Thesis

Examination of attitudes on youth suicide among first-year college students

Research on college students’ attitudes towards suicide is very limited. The current study was limited to first year college students, as the research available highlighted that the rates of suicide tended to spike more significantly during the transition period from high school to college. The present study examined the attitudes of first year college students toward suicide based on the eight clinical scales of the Suicide Opinion Questionnaire. The Suicide Opinion Questionnaire (SOQ) is a 100-item survey that was developed to evaluate attitudes toward suicide. There were 70 respondents who took part in the survey, aged from 18 to 20 years old. The two most consistent and therefore reliable scales provided the lowest agreement scores indicating that the respondents tend to disagree with Scale 3. Right to death items and Scale 4. Importance of religion.

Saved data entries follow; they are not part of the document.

-- ==== Sys2Proof/Laws/Numeric.lean ====
section
/-!
SUPPORT. One lemma per operation of Machine/Numeric.lean, saying what it is over ℚ, and the facts of round_T that the
rules use (R103 to R105).
-/

namespace Sys2Proof.Laws

open Sys2Proof.Machine Sys2Proof.Safety

/-! ### Values -/

theorem two_zpow_pos (k : ℤ) : (0 : ℚ) < 2 ^ k := zpow_pos (by norm_num) k

@[simp] theorem valueQ_scale (x : Scaled) (k : ℤ) : valueQ (x.scale k) = valueQ x * 2 ^ k := by
  simp only [valueQ, Scaled.scale, mul_assoc]
  rw [zpow_add₀ (by norm_num)]

@[simp] theorem valueQ_eq_zero {x : Scaled} : valueQ x = 0 ↔ x.num = 0 := by
  simp [valueQ, (two_zpow_pos x.pow).ne']

theorem valueQ_neg_iff {x : Scaled} : valueQ x < 0 ↔ x.num < 0 := by
  have h := two_zpow_pos x.pow
  constructor
  · intro hx
    by_contra hn
    have : (0 : ℚ) ≤ x.num := by exact_mod_cast not_lt.mp hn
    exact absurd (mul_nonneg this h.le) (not_le.mpr hx)
  · intro hx
    exact mul_neg_of_neg_of_pos (by exact_mod_cast hx) h

theorem abs_valueQ (x : Scaled) : |valueQ x| = x.num.natAbs * 2 ^ x.pow := by
  rw [valueQ, abs_mul, abs_of_pos (two_zpow_pos x.pow), Nat.cast_natAbs, Int.cast_abs]

theorem valueQ_negate (x : Scaled) : valueQ { x with num := -x.num } = -valueQ x := by
  simp [valueQ]

theorem valueQ_add (x y : Scaled) : valueQ (x.add y) = valueQ x + valueQ y := by
  have key : ∀ (a b : ℤ), a ≤ b → (2 : ℚ) ^ (b - a).toNat * 2 ^ a = 2 ^ b := by
    intro a b hab
    rw [← zpow_natCast, ← zpow_add₀ (by norm_num), Int.toNat_of_nonneg (by omega)]
    congr 1
    omega
  unfold Scaled.add
  split
  · next h =>
    simp only [valueQ, Int.cast_add, Int.cast_mul, Int.cast_pow, Int.cast_ofNat, add_mul, mul_assoc, key _ _ h]
  · next h =>
    simp only [valueQ, Int.cast_add, Int.cast_mul, Int.cast_pow, Int.cast_ofNat, add_mul, mul_assoc,
      key _ _ (by omega : y.pow ≤ x.pow)]

/-! ### Exponents -/

theorem natCeilLog2_spec {n : ℕ} (hn : n ≠ 0) : n ≤ 2 ^ natCeilLog2 n ∧ 2 ^ natCeilLog2 n < 2 * n := by
  have hlo : 2 ^ n.log2 ≤ n := Nat.log2_self_le hn
  have hhi : n < 2 ^ (n.log2 + 1) := Nat.lt_log2_self
  unfold natCeilLog2
  split
  · next h => exact ⟨h, by omega⟩
  · next h => rw [pow_succ] at *; exact ⟨by omega, by omega⟩

/-- R103: e0 is the integer with 2^(e0−1) < |x| ≤ 2^e0. -/
theorem ceilLog2_spec {x : Scaled} (hx : x.num ≠ 0) :
    (2 : ℚ) ^ (x.ceilLog2 - 1) < |valueQ x| ∧ |valueQ x| ≤ 2 ^ x.ceilLog2 := by
  obtain ⟨hhi, hlo⟩ := natCeilLog2_spec (Int.natAbs_ne_zero.mpr hx)
  have hp := two_zpow_pos x.pow
  have hhi' : (x.num.natAbs : ℚ) ≤ 2 ^ (natCeilLog2 x.num.natAbs) := by exact_mod_cast hhi
  have hlo' : (2 : ℚ) ^ (natCeilLog2 x.num.natAbs) < 2 * x.num.natAbs := by exact_mod_cast hlo
  rw [abs_valueQ, Scaled.ceilLog2, zpow_sub₀ (by norm_num), zpow_add₀ (by norm_num), zpow_natCast]
  constructor
  · rw [zpow_one]; nlinarith
  · nlinarith

theorem exponentQ_eq_of {x : ℚ} {e : ℤ} (hlo : (2 : ℚ) ^ (e - 1) < |x|) (hhi : |x| ≤ 2 ^ e) : exponentQ x = e := by
  have hpos : 0 < |x| := lt_trans (two_zpow_pos _) hlo
  apply le_antisymm
  · exact (Int.le_zpow_iff_clog_le (b := 2) (by norm_num) hpos).mp (by exact_mod_cast hhi)
  · by_contra h
    have h1 : exponentQ x ≤ e - 1 := by omega
    have h2 := (Int.le_zpow_iff_clog_le (b := 2) (by norm_num) hpos).mpr h1
    exact absurd (by exact_mod_cast h2) (not_le.mpr hlo)

theorem exponentQ_spec {x : ℚ} (hx : x ≠ 0) : (2 : ℚ) ^ (exponentQ x - 1) < |x| ∧ |x| ≤ 2 ^ exponentQ x := by
  have hpos : 0 < |x| := abs_pos.mpr hx
  constructor
  · by_contra h
    have h1 : |x| ≤ ((2 : ℕ) : ℚ) ^ (exponentQ x - 1) := by exact_mod_cast not_lt.mp h
    have h2 := (Int.le_zpow_iff_clog_le (b := 2) (by norm_num) hpos).mp h1
    have : exponentQ x ≤ exponentQ x - 1 := h2
    omega
  · have := (Int.le_zpow_iff_clog_le (b := 2) (r := |x|) (x := exponentQ x) (by norm_num) hpos).mpr le_rfl
    exact_mod_cast this

theorem exponentQ_neg (x : ℚ) : exponentQ (-x) = exponentQ x := by simp [exponentQ]

theorem ceilLog2_eq_exponentQ {x : Scaled} (hx : x.num ≠ 0) : x.ceilLog2 = exponentQ (valueQ x) :=
  (exponentQ_eq_of (ceilLog2_spec hx).1 (ceilLog2_spec hx).2).symm

/-- R154: floor(log2 |x|). -/
theorem floorLog2_eq_log {x : Scaled} (hx : x.num ≠ 0) : x.floorLog2 = Int.log 2 |valueQ x| := by
  have hn := Int.natAbs_ne_zero.mpr hx
  have hp := two_zpow_pos x.pow
  have hlo : ((2 ^ x.num.natAbs.log2 : ℕ) : ℚ) ≤ x.num.natAbs := by exact_mod_cast Nat.log2_self_le hn
  have hhi : (x.num.natAbs : ℚ) < ((2 ^ (x.num.natAbs.log2 + 1) : ℕ) : ℚ) := by exact_mod_cast Nat.lt_log2_self
  have hpos : 0 < |valueQ x| := abs_pos.mpr (by simpa using hx)
  push_cast at hlo hhi
  have e1 : (2 : ℚ) ^ x.floorLog2 = 2 ^ x.num.natAbs.log2 * 2 ^ x.pow := by
    rw [Scaled.floorLog2, zpow_add₀ (by norm_num), zpow_natCast, mul_comm]
  have h1 : ((2 : ℕ) : ℚ) ^ x.floorLog2 ≤ |valueQ x| := by
    push_cast; rw [e1, abs_valueQ]; nlinarith
  have h2 : |valueQ x| < ((2 : ℕ) : ℚ) ^ (x.floorLog2 + 1) := by
    push_cast; rw [zpow_add₀ (by norm_num), e1, abs_valueQ, zpow_one]; rw [pow_succ] at hhi; nlinarith
  apply le_antisymm
  · exact (Int.zpow_le_iff_le_log (by norm_num) hpos).mp h1
  · have := (Int.lt_zpow_iff_log_lt (by norm_num) hpos).mp h2
    omega

/-! ### Rounding -/

theorem divAway_eq {n d : ℕ} (hd : 0 < d) : (divAway n d : ℤ) = ⌊(n : ℚ) / d + 1 / 2⌋ := by
  have hd' : (0 : ℚ) < d := by exact_mod_cast hd
  have h : (n : ℚ) / d + 1 / 2 = ((2 * n + d : ℕ) : ℚ) / ((2 * d : ℕ) : ℚ) := by push_cast; field_simp
  rw [h, divAway, Rat.floor_natCast_div_natCast]
  norm_cast

theorem divEven_eq {n d : ℕ} (hd : 0 < d) : (divEven n d : ℤ) = roundEvenQ ((n : ℚ) / d) := by
  have hd' : (0 : ℚ) < d := by exact_mod_cast hd
  have hf : ⌊(n : ℚ) / d⌋ = ((n / d : ℕ) : ℤ) := by rw [Rat.floor_natCast_div_natCast]; norm_cast
  have hfrac : (n : ℚ) / d - ((n / d : ℕ) : ℤ) = ((n % d : ℕ) : ℚ) / d := by
    have : (n : ℚ) = d * ((n / d : ℕ) : ℚ) + ((n % d : ℕ) : ℚ) := by exact_mod_cast (Nat.div_add_mod n d).symm
    rw [Int.cast_natCast]
    field_simp
    linarith
  have hlt : ((n % d : ℕ) : ℚ) / d < 1 / 2 ↔ 2 * (n % d) < d := by
    rw [div_lt_div_iff₀ hd' (by norm_num)]; norm_cast; omega
  have hgt : 1 / 2 < ((n % d : ℕ) : ℚ) / d ↔ d < 2 * (n % d) := by
    rw [div_lt_div_iff₀ (by norm_num) hd']; norm_cast; omega
  have hev : Even ((n / d : ℕ) : ℤ) ↔ n / d % 2 = 0 := by rw [Int.even_coe_nat, Nat.even_iff]
  simp only [roundEvenQ, divEven, hf, hfrac, hlt, hgt, hev]
  split_ifs <;> push_cast <;> rfl

theorem roundEvenQ_intCast (n : ℤ) : roundEvenQ n = n := by simp [roundEvenQ]

theorem roundQ_intCast (t : Ties) (n : ℤ) : roundQ t n = n := by
  cases t with
  | even => exact roundEvenQ_intCast n
  | away =>
    have h : ∀ k : ℤ, ⌊(k : ℚ) + 1 / 2⌋ = k := by intro k; rw [Int.floor_intCast_add]; norm_num
    have habs : |(n : ℚ)| = ((|n| : ℤ) : ℚ) := by push_cast; rfl
    rw [roundQ, habs, h]
    have hneg : ((n : ℚ) < 0) ↔ n < 0 := by exact_mod_cast Iff.rfl
    simp only [hneg]
    split
    · next h0 => rw [abs_of_neg h0]; ring
    · next h0 => rw [abs_of_nonneg (by omega)]; ring

/-- n × 2^k to the nearest natural number. -/
theorem roundNat_eq (t : Ties) (n : ℕ) (k : ℤ) : (roundNat t n k : ℤ) = roundQ t ((n : ℚ) * 2 ^ k) := by
  have hz := two_zpow_pos k
  have hn : (0 : ℚ) ≤ (n : ℚ) * 2 ^ k := mul_nonneg (by positivity) hz.le
  unfold roundNat
  split
  · next hk =>
    have : (n : ℚ) * 2 ^ k = ((n * 2 ^ k.toNat : ℕ) : ℤ) := by
      push_cast
      rw [← zpow_natCast, Int.toNat_of_nonneg hk]
    rw [this, roundQ_intCast]
  · next hk =>
    have hd : (n : ℚ) * 2 ^ k = (n : ℚ) / ((2 ^ (-k).toNat : ℕ) : ℚ) := by
      push_cast
      rw [← zpow_natCast, Int.toNat_of_nonneg (by omega), zpow_neg, div_inv_eq_mul]
    have hpos : 0 < 2 ^ (-k).toNat := by positivity
    cases t with
    | away =>
      rw [divNearest, divAway_eq hpos, ← hd, roundQ, if_neg (not_lt.mpr hn), abs_of_nonneg hn, one_mul]
    | even => rw [divNearest, divEven_eq hpos, ← hd, roundQ]

theorem roundEvenQ_neg (y : ℚ) : roundEvenQ (-y) = -roundEvenQ y := by
  by_cases hy : (⌊y⌋ : ℚ) = y
  · rw [← hy, ← Int.cast_neg, roundEvenQ_intCast, roundEvenQ_intCast]
  · have h0 := Int.floor_le y
    have h1 := Int.lt_floor_add_one y
    have hlt : (⌊y⌋ : ℚ) < y := lt_of_le_of_ne h0 hy
    have hf : ⌊-y⌋ = -⌊y⌋ - 1 := by
      rw [Int.floor_eq_iff]; push_cast; constructor <;> linarith
    have hpar : Even (-⌊y⌋ - 1) ↔ ¬Even ⌊y⌋ := by
      rw [Int.even_sub_one, even_neg]
    simp only [roundEvenQ, hf, hpar]
    push_cast
    split_ifs <;> first | (exfalso; linarith) | ring

theorem roundQ_neg (t : Ties) (y : ℚ) : roundQ t (-y) = -roundQ t y := by
  cases t with
  | even => exact roundEvenQ_neg y
  | away =>
    simp only [roundQ, abs_neg]
    rcases lt_trichotomy y 0 with h | h | h
    · rw [if_neg (by linarith), if_pos h]; ring
    · subst h; norm_num
    · rw [if_pos (by linarith), if_neg (by linarith)]; ring

/-- round_T of R104. -/
theorem round_eq_roundQ (t : Ties) (y : Scaled) : y.round t = roundQ t (valueQ y) := by
  rw [Scaled.round, roundNat_eq, ← abs_valueQ]
  rcases lt_trichotomy y.num 0 with h | h | h
  · rw [Int.sign_eq_neg_one_of_neg h, abs_of_neg (valueQ_neg_iff.mpr h), roundQ_neg]; ring
  · have h0 : valueQ y = ((0 : ℤ) : ℚ) := by rw [Int.cast_zero]; exact valueQ_eq_zero.mpr h
    rw [h0, roundQ_intCast, h]; simp
  · rw [Int.sign_eq_one_of_pos h, abs_of_nonneg, one_mul]
    exact not_lt.mp (fun hn => absurd (valueQ_neg_iff.mp hn) (by omega))

/-- round_T is within 1/2 of its argument. -/
theorem abs_roundQ_sub_le (t : Ties) (y : ℚ) : |(roundQ t y : ℚ) - y| ≤ 1 / 2 := by
  cases t with
  | even =>
    have h0 := Int.floor_le y
    have h1 := Int.lt_floor_add_one y
    simp only [roundQ, roundEvenQ]
    rw [abs_le]
    split_ifs <;> push_cast <;> constructor <;> linarith
  | away =>
    have h0 := Int.floor_le (|y| + 1 / 2)
    have h1 := Int.lt_floor_add_one (|y| + 1 / 2)
    simp only [roundQ]
    rw [abs_le]
    split
    · next h => rw [abs_of_neg h] at *; push_cast; constructor <;> linarith
    · next h => rw [abs_of_nonneg (not_lt.mp h)] at *; push_cast; constructor <;> linarith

This means that first year college students who took part in the survey do not think that people have the right to die, that religion can play an important role in suicide, and lack of religiosity can cause higher incidence of suicide. To add more details to the analysis a per item frequencies analysis was run to indicate the statements that received the highest and lowest support among the respondents. An overview of most agreed and disagreed statements of the SOQ-C showed that the students first of all speak of importance of therapy and help to those who had a suicide attempt, because they tend to consider a suicide as “a cry for help.”